Belief in Allah, His angels, His revealed books, His messengers, the Last Day, and divine decree (qadar) in both its good and hardship. Source: Sahih Muslim 8, the hadith of Jibril.

What is the difference between the pillars of Islam and the pillars of iman?

The five pillars of Islam are outward acts: shahada, prayer, fasting, zakat, and hajj. The six pillars of iman are inward convictions: what you believe in your heart about Allah, angels, books, prophets, the Last Day, and qadar. Both come from the hadith of Jibril (Sahih Muslim 8).

Can iman increase and decrease?

Yes. The Quran says: "And when His verses were recited to them, it increased them in faith." (Quran Al-Anfal 8:2). The scholars of Ahl al-Sunnah unanimously hold that iman increases with obedience and decreases with sin. This is why consistent acts of worship, Quran recitation, and dhikr are described in the sunnah as strengthening iman.

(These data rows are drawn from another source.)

-- ==== Sys2Proof/Machine/Operands.lean ====
section
/-!
DEFINITION. Sys2Proof/Machine/Operands.lean: what a descriptor says: the header slot (R203, R204), the chain slot and the step list (R215,
R216), the parts of an entry (R211), the operand buffer (R213, R219) and key handles (R205).
-/
namespace Sys2Proof.Machine
open Sys2Proof

/-- The fields of a 64-byte header slot (R203, R204). -/
def parseHeader (b : Bytes) : Header :=
  let ctl := leAt 2 2 b
  { opcode := leAt 0 2 b, slots := ctl % 16 + 1, cls := bits 5 4 ctl, chain := bit 6 ctl, inlineIn := bit 7 ctl,
    session := bit 8 ctl, ctlReserved := bits 15 9 ctl, inLen := leAt 4 4 b, cookie := leAt 8 8 b, keyA := leAt 16 8 b,
    keyB := leAt 24 8 b, inPtr := leAt 32 8 b, outPtr := leAt 40 8 b, tag := leAt 48 8 b, outLen := leAt 56 4 b,
    stamp := leAt 60 4 b }

/-- Slot i of an entry. -/
def slotAt (i : Nat) (slots : Bytes) : Bytes := slice (64 * i) 64 slots

/-- Step count and extra key count of the chain slot (R215). -/
def chainSteps (slots : Bytes) : Nat := byteAt 64 slots
def chainExtra (slots : Bytes) : Nat := byteAt 65 slots

/-- Extra key handle e of the chain slot (R215). -/
def extraKey (e : Nat) (slots : Bytes) : Nat := leAt (64 + 16 + 8 * e) 8 slots

/-- Step i of the step list (R216). -/
def parseStep (i : Nat) (slots : Bytes) : StepDef :=
  let b := slice (128 + 16 * i) 16 slots
  { opcode := leAt 0 2 b, selA := byteAt 2 b % 16, selB := byteAt 2 b / 16, out := bit 0 (byteAt 3 b),
    withPrev := bit 1 (byteAt 3 b), reserved := byteAt 3 b / 4, srcOff := leAt 4 2 b, srcLen := leAt 6 2 b,
    auxOff := leAt 8 2 b, auxLen := leAt 10 2 b, dstOff := leAt 12 2 b, dstCap := leAt 14 2 b }

/-- The fixed extension slots of an opcode (R211): the policy template of an opcode that creates a key (R265), and the two label slots of the
reference authorisation (R316). -/
def fixedSlots (opcode : Nat) : Nat := if 0x0501 ≤ opcode ∧ opcode ≤ 0x0504 then 1 else if opcode = 0x0380 then 2 else 0

/-- Slots of the parts of R211 before inline input: header, chain slot, step list and fixed slots. -/
def slotsBeforeInline (h : Header) (slots : Bytes) : Nat :=
  1 + (if h.chain then 1 + ceilDiv (chainSteps slots) 4 else 0) + fixedSlots h.opcode

/-- The slot count R212 asks for. -/
def slotsNeeded (h : Header) (slots : Bytes) : Nat :=
  slotsBeforeInline h slots + (if h.inlineIn then ceilDiv h.inLen 64 else 0)

/-- The inline input of an entry (R211). -/
def inlineInput (h : Header) (slots : Bytes) : Bytes := slice (64 * slotsBeforeInline h slots) h.inLen slots

/-- The handle a key selector names (R216): 0 none, 1 key_a, 2 key_b, 3 to 8 extra keys. -/
def selected (j : Job) (sel : Nat) : Nat :=
  if sel = 1 then j.hdr.keyA else if sel = 2 then j.hdr.keyB else if 3 ≤ sel ∧ sel ≤ 8 then j.extra.getD (sel - 3) 0 else 0

/-- Key class and fold key domain of a handle (R205). -/
def handleClass (h : Nat) : Nat := bits 55 48 h
def handleDomain (h : Nat) : Nat := bits 63 56 h
def handleIndex (h : Nat) : Nat := h % 2 ^ 48

/-! ### The operand buffer -/

/-- Bytes of the operand buffer; an unlisted byte is zero and unmarked (R213, R214). -/
def bufRead (buf : AMap (Byte × Bool)) (off len : Nat) : Bytes := (List.range len).map (fun i => (mget (0, false) buf (off + i)).1)

/-- Some byte of the region carries the secret mark (R219, R220). -/
def bufMarked (buf : AMap (Byte × Bool)) (off len : Nat) : Bool := (List.range len).any (fun i => (mget (0, false) buf (off + i)).2)

/-- Write bytes with their mark (R219). -/
def bufWrite (buf : AMap (Byte × Bool)) (off : Nat) (secret : Bool) (bs : Bytes) : AMap (Byte × Bool) :=
  (bs.zipIdx).foldl (fun m e => mset (0, false) m (off + e.2) (e.1, secret)) buf

/-- A job runs as a chain of steps (R213, R215). -/
def isChained (j : Job) : Bool := j.hdr.chain

/-- The first operand of a step: the step's source region, or the whole input of a job that is not chained (R213, R216). -/
def srcBytes (j : Job) (st : StepDef) : Bytes := if isChained j then bufRead j.buf st.srcOff st.srcLen else j.input

/-- The second operand of a step (R216). -/
def auxBytes (j : Job) (st : StepDef) : Bytes := if isChained j then bufRead j.buf st.auxOff st.auxLen else []

end Sys2Proof.Machine
end

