/-- Opcode entries, part 4. -/
def opTable3 : List OpEntry := [
  -- OP_PAY_MAC_GENERATE
  { code := 0x0321, costs := [{ offset := 0, kind := 1, slices := 42 }], whole := [(1, 42)], path := 1, short := true, eligible := true, chainable := true, posA := some { classes := [0x12, 0x14], usage := 0x10, purposes := [0x03] }, inMin := 64, inMax := 1048640 },
  -- OP_PAY_MAC_VERIFY
  { code := 0x0322, costs := [{ offset := 0, kind := 1, slices := 42 }], whole := [(1, 42)], path := 1, short := true, eligible := true, chainable := true, posA := some { classes := [0x12, 0x14], usage := 0x20, purposes := [0x03] }, inMin := 64, inMax := 1048640 },
  -- OP_PAY_CVV_GENERATE
  { code := 0x0330, costs := [{ offset := 0, kind := 1, slices := 8 }], whole := [(1, 8)], path := 1, short := true, eligible := true, chainable := true, posA := some { classes := [0x21], usage := 0x2000, purposes := [0x05] }, inMin := 18, inMax := 104, outMin := 2, secretSrc := true },
  -- OP_PAY_CVV_VERIFY
  { code := 0x0331, costs := [{ offset := 0, kind := 1, slices := 8 }], whole := [(1, 8)], path := 1, short := true, eligible := true, chainable := true, posA := some { classes := [0x21], usage := 0x4000, purposes := [0x05] }, inMin := 18, inMax := 104, secretSrc := true },
  -- OP_PAY_ARQC_VERIFY
  { code := 0x0341, costs := [{ offset := 0, kind := 1, slices := 49 }], whole := [(1, 49)], path := 1, short := true, eligible := true, chainable := true, posA := some { classes := [0x22], usage := 0x8000, purposes := [0x06] }, inMin := 74, inMax := 383, outMin := 8, secretSrc := true },
  -- OP_PAY_ARPC_GENERATE
  { code := 0x0342, costs := [{ offset := 0, kind := 1, slices := 12 }], whole := [(1, 12)], path := 1, short := true, eligible := true, chainable := true, posA := some { classes := [0x22], usage := 0x10000, purposes := [0x06] }, inMin := 74, inMax := 383, outMin := 8, secretSrc := true },
  -- OP_PAY_FF1_ENCRYPT
  { code := 0x0351, costs := [{ offset := 0, kind := 1, slices := 30 }], whole := [(1, 30)], path := 1, short := true, eligible := true, chainable := true, posA := some { classes := [0x16], usage := 0x20000, purposes := [0x08] }, inMin := 74, inMax := 128, outMin := 10, secretSrc := true },
  -- OP_PAY_FF1_DECRYPT
  { code := 0x0352, costs := [{ offset := 0, kind := 1, slices := 30 }], whole := [(1, 30)], path := 1, short := true, eligible := true, chainable := true, posA := some { classes := [0x16], usage := 0x40000, purposes := [0x08] }, inMin := 74, inMax := 74, outMin := 10 },
  -- OP_PAY_AUTH_REF (R315, R321)
  { code := 0x0380, path := 3, eligible := true, random := true, outMin := 88, inMax := 8192, composite := [0x0112, 0x0402, 0x0302, 0x0341, 0x0113, 0x0114], costs := [{ offset := 0, kind := 0, slices := 52, step := 0 }, { offset := 0, kind := 1, slices := 42, step := 2 }, { offset := 0, kind := 2, slices := 3, step := 0 }, { offset := 0, kind := 3, slices := 2, step := 1 }, { offset := 0, kind := 4, slices := 1, step := 1 }, { offset := 1, kind := 0, slices := 32, step := 4 }, { offset := 1, kind := 1, slices := 14, step := 3 }, { offset := 1, kind := 3, slices := 5, step := 1 }, { offset := 1, kind := 4, slices := 1, step := 1 }, { offset := 2, kind := 0, slices := 45, step := 5 }, { offset := 2, kind := 2, slices := 1, step := 5 }], whole := [(0, 129), (1, 56), (2, 4), (3, 7), (4, 2)] },
  -- OP_VLT_TOKENISE
  { code := 0x0401, costs := [{ offset := 0, kind := 3, slices := 14 }, { offset := 0, kind := 4, slices := 1 }, { offset := 1, kind := 3, slices := 5 }, { offset := 1, kind := 4, slices := 1 }], whole := [(3, 19), (4, 2)], inMin := 18, inMax := 72, outMin := 12, secretSrc := true, path := 2, eligible := true, chainable := true },
  -- OP_VLT_DETOKENISE
  { code := 0x0402, costs := [{ offset := 0, kind := 3, slices := 2 }, { offset := 0, kind := 4, slices := 1 }, { offset := 1, kind := 3, slices := 5 }, { offset := 1, kind := 4, slices := 1 }], whole := [(3, 7), (4, 2)], inMin := 16, inMax := 16, outMin := 64, path := 2, eligible := true, chainable := true },
  -- OP_VLT_QUERY
  { code := 0x0403, costs := [{ offset := 0, kind := 3, slices := 2 }, { offset := 0, kind := 4, slices := 1 }, { offset := 1, kind := 3, slices := 2 }, { offset := 1, kind := 4, slices := 1 }], whole := [(3, 4), (4, 2)], inMin := 16, inMax := 16, outMin := 24, path := 2, eligible := true, chainable := true }]
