/-- A handle from its fields (R236). -/
def mkHandle (domain cls gen block : Nat) : Nat := domain % 256 * 2 ^ 56 + cls % 256 * 2 ^ 48 + gen % 2 ^ 24 * 2 ^ 24 + block % 2 ^ 24

/-- The key classes (R238). -/
def keyClasses : List Nat :=
  [0x01, 0x02, 0x03, 0x04, 0x05, 0x06, 0x10, 0x11, 0x12, 0x13, 0x14, 0x15, 0x16, 0x20, 0x21, 0x22, 0x23, 0x24, 0x30, 0x31, 0x32, 0x33, 0x40,
   0x41, 0x42, 0x43]

/-- Algorithms a class permits (R238, R242). R266 speaks of a class 0x11 TDES three-key protecting key, and R238 permits class 0x11 AES alone: R238 is followed, so that no
such key exists (DESIGN CHOICE, log entry 80). -/
def classAlgs (c : Nat) : List Nat :=
  let ec := [0x0101, 0x0102, 0x0103, 0x0111, 0x0112, 0x0113, 0x0114]
  let aes := [0x0001, 0x0002, 0x0003]
  let tdes := [0x0011, 0x0012]
  match c with
  | 0x01 => [0x0003] | 0x02 => [0x0102, 0x0132] | 0x03 => [0x0102] | 0x04 => [0x0003] | 0x05 => [0x0102]
  | 0x06 => [0x0102, 0x0132, 0x0133]
  | 0x10 => aes | 0x11 => aes | 0x12 => aes | 0x13 => tdes | 0x14 => tdes | 0x15 => [0x0021, 0x0022] | 0x16 => aes
  | 0x20 => aes ++ tdes | 0x21 => aes ++ tdes | 0x22 => aes ++ tdes | 0x23 => aes ++ tdes | 0x24 => aes ++ tdes
  | 0x30 => ec | 0x31 => [0x0121, 0x0122, 0x0123, 0x0124] | 0x32 => [0x0131, 0x0132, 0x0133]
  | 0x33 => [0x0141, 0x0142, 0x0143, 0x0160] | 0x40 => ec | 0x41 => [0x0121, 0x0122, 0x0123, 0x0124, 0x0125]
  | 0x42 => [0x0131, 0x0132, 0x0133] | 0x43 => (List.range 12).map (fun i => 0x0151 + i)
  | _ => []

/-- Blocks of a key (R239, R240). -/
def keyBlocks (materialLen : Nat) : Nat := if materialLen ≤ 144 then 1 else 1 + ceilDiv (materialLen - 144) 256

/-- Block number `b` lies in a key's run. -/
def blockUsed (s : State) (b : Nat) : Bool := s.keys.keys.any (fun e => decide (e.1 ≤ b ∧ b < e.1 + e.2.blocks))

/-- The module's own member index: the entry with its serial (R687). -/
def selfIndex (s : State) : Option Nat := (s.fold.members.find? (fun e => decide (e.2.serial = deviceSerial s))).map Prod.fst

/-- A fold port. -/
def portAt (s : State) (p : Nat) : FoldPort := mget {} s.fold.ports p
def modPort (p : Nat) (f : FoldPort → FoldPort) (s : State) : State := { s with fold := { s.fold with ports := mupd {} s.fold.ports p f } }

/-- The mirror peer, where there is one (R699). -/
def mirrorPeer (s : State) : Option Nat :=
  let p := s.fold.mirrorPeer.toNat
  match selfIndex s with
  | some i => if p = i ∨ (mfind p s.fold.members).isNone then none else some p
  | none => none

/-- The port whose neighbour is the mirror peer (R698, R705). -/
def mirrorPort (s : State) : Option Nat :=
  match mirrorPeer s with
  | some p => [0, 1].find? (fun q => let x := portAt s q; decide (x.state = .up ∧ x.peer.toNat = p))
  | none => none

/-- FOLD_RTT.ns and .valid (R697). -/
def rttNs (x : FoldPort) : Nat := x.samples.foldl max 0
def rttValid (x : FoldPort) : Bool := decide (x.state = .up ∧ 16 ≤ x.samples.length)

/-- The measure of R698 is met. -/
def mirrorMeasure (s : State) : Bool :=
  match mirrorPort s with
  | some q => rttValid (portAt s q) && decide (rttNs (portAt s q) ≤ 20000)
  | none => false

/-- First and last block plus one in which new keys are placed: from 4,096 up (R244), or the member's stripe (R689). -/
def keyStripe (s : State) : Nat × Nat :=
  match selfIndex s with
  | some i => (4096 + 2096640 * i, 4096 + 2096640 * (i + 1))
  | none => (4096, 16777216)

/-- The lowest run of `n` free blocks (R244, R689): runs start at the low end or after a key. -/
def freeRun (s : State) (n : Nat) : Option Nat :=
  let lo := (keyStripe s).1
  let starts := lo :: (s.keys.keys.filter (fun e => decide (lo ≤ e.1 + e.2.blocks))).map (fun e => e.1 + e.2.blocks)
  starts.find? (fun b => decide (b + n ≤ (keyStripe s).2) && s.keys.keys.all (fun e => decide (e.1 + e.2.blocks ≤ b ∨ b + n ≤ e.1)))

/-- Blocks in use (R278). -/
def blocksInUse (s : State) : Nat := (s.keys.keys.map (fun e => e.2.blocks)).sum

/-! ### Root keys -/

/-- The keeper secret of a generation: 32 DRBG bytes the module never shows (R251, R252). -/
def keeperSecret (gen : Nat) : Bytes := std "keeper-secret" 32 [leBytes 8 gen]

/-- The battery-backed key of a generation (R251, R707). -/
def batteryKey (gen : Nat) : Bytes := std "battery-backed key" 32 [leBytes 8 gen]

/-- The keeper secret as the ferroelectric memory holds it: wrapped by AES-256 KW under the battery-backed key (R251). -/
def wrappedSecret (s : State) (gen : Nat) : Bytes := kwWrap (batteryKey s.keeper.keyGen) (keeperSecret gen)

/-- The module root key as the two secrets give it: the keeper unwraps its own (R251). -/
def formedRoot (s : State) (gen : Nat) : Bytes :=
  (sha384 (ascii "MRK1" ++ dieSecret ++ (kwUnwrap (batteryKey s.keeper.keyGen) (wrappedSecret s gen)).getD [])).take 32
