-- ==== Sys2Proof/Machine/Checks.lean ====
section
/-!
DEFINITION. Sys2Proof/Machine/Checks.lean: the checks made when a step is bound (R230, R243, R274, R289 to R312, R336, R362, R395 to R401, R446,
R791), context labels (R257 to R261), and the conditions of class 0 forms (R306, R366, R402, R447, R517).
-/
namespace Sys2Proof.Machine
open Sys2Proof

/-! ### Key positions and labels -/

/-- A key position in use by a step: which it is, what the opcode asks of it, and the handle. -/
structure Held where
  idx : Nat
  pos : KeyPos
  handle : Nat
deriving DecidableEq, Repr

/-- The positions of a step that hold a handle. -/
def heldKeys (s : State) (j : Job) (i : Nat) : List Held :=
  let st := (stepAt j i).step
  match entryOf s st.opcode with
  | none => []
  | some e =>
    let one := fun (idx : Nat) (p : Option KeyPos) (h : Nat) =>
      match p with | some p => if h = 0 then [] else [{ idx := idx, pos := p, handle := h : Held }] | none => []
    one 0 e.posA (selected j st.selA) ++ one 1 e.posB (selected j st.selB)

/-- A zone root by its handle's class (R238). -/
def isRoot (h : Nat) : Bool := decide (handleClass h = 4)

/-- The label of a position that holds a zone root (R289, R300, R302, R305, R307, R309, R311, R397). -/
def labelOf (s : State) (j : Job) (i : Nat) (idx : Nat) : Bytes :=
  let op := (stepAt j i).step.opcode
  let aux := (operandsOf s j i).2
  if op / 256 = 2 then
    let before := ((heldKeys s j i).filter (fun h => decide (h.idx < idx) && isRoot h.handle)).length
    slice (32 * before) 32 aux
  else if op = 0x0330 ∨ op = 0x0331 then slice 8 32 aux
  else slice (32 * idx) 32 aux

/-- Clocks of a step's derivations from zone roots, each by the scheme of its label (R262, R306). -/
def rootClocks (s : State) (j : Job) (i : Nat) : Nat :=
  (((heldKeys s j i).filter (fun h => isRoot h.handle)).map (fun h => deriveClocks (schemeAlg (byteAt 1 (labelOf s j i h.idx))))).sum

/-- The algorithm that an operation runs under in a position: a zone root's is that of its label's scheme, an empty position's that of the inline value (R258, R306,
R794). -/
def runAlg (s : State) (j : Job) (i : Nat) : Nat :=
  let st := (stepAt j i).step
  let a := selected j st.selA
  if a = 0 then inlineAlg st.opcode (operandsOf s j i).2.length
  else if isRoot a then schemeAlg (byteAt 1 (labelOf s j i 0))
  else handleAlg s a

/-- Number of zone roots a step uses. -/
def rootCount (s : State) (j : Job) (i : Nat) : Nat := ((heldKeys s j i).filter (fun h => isRoot h.handle)).length

/-- A symmetric opcode's own aux fields, after the labels (R397). -/
def symAux (s : State) (j : Job) (i : Nat) : Bytes := (operandsOf s j i).2.drop (32 * rootCount s j i)

/-- Usage bits of a key derived under a purpose (R258). -/
def purposeUsage : Nat → Nat
  | 1 => 0xC00 | 2 => 0x1000 | 3 => 0x30 | 4 => 0x3 | 5 => 0x6000 | 6 => 0x18000 | 7 => 0x80000 | 8 => 0x60000 | 9 => 0xC | 10 => 0x33 | _ => 0

/-- A purpose permits a scheme (R258). -/
def purposeScheme (p scheme : Nat) : Bool :=
  if p = 3 then decide (1 ≤ scheme ∧ scheme ≤ 6)
  else if p = 8 ∨ p = 9 ∨ p = 10 then decide (1 ≤ scheme ∧ scheme ≤ 3)
  else decide (1 ≤ p ∧ p ≤ 10 ∧ 1 ≤ scheme ∧ scheme ≤ 5)

/-- The format checks of R260: reserved values, scheme against purpose, reserved bytes, and bytes 8 to 15 under purpose 0x0A; bytes 12 to 15
are 0 under every other purpose (R257). -/
def labelFormatOk (l : Bytes) : Bool :=
  purposeScheme (byteAt 0 l) (byteAt 1 l) && allZero (slice 5 3 l) && allZero (slice 12 4 l) && (decide (byteAt 0 l ≠ 10) || allZero (slice 8 8 l))

/-- All the bits of `mask` are set. -/
def hasBits (v : BitVec 32) (mask : Nat) : Bool := decide (v &&& BitVec.ofNat 32 mask = BitVec.ofNat 32 mask)

/-- Bit z of a partners field (R239). -/
def isPartner (p : BitVec 256) (z : Nat) : Bool := p.getLsbD z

Are the people of the book (Jews and Christians) believers in the Islamic sense?

They are believers in the sense that they believe in Allah and the Last Day and some of the prophets. However, from an Islamic standpoint, the full framework of iman requires believing in all the prophets (including Muhammad ﷺ) and all the books (including the Quran as the final, preserved revelation). Rejecting any of these breaks the completeness of iman as defined by the Quran and sunnah.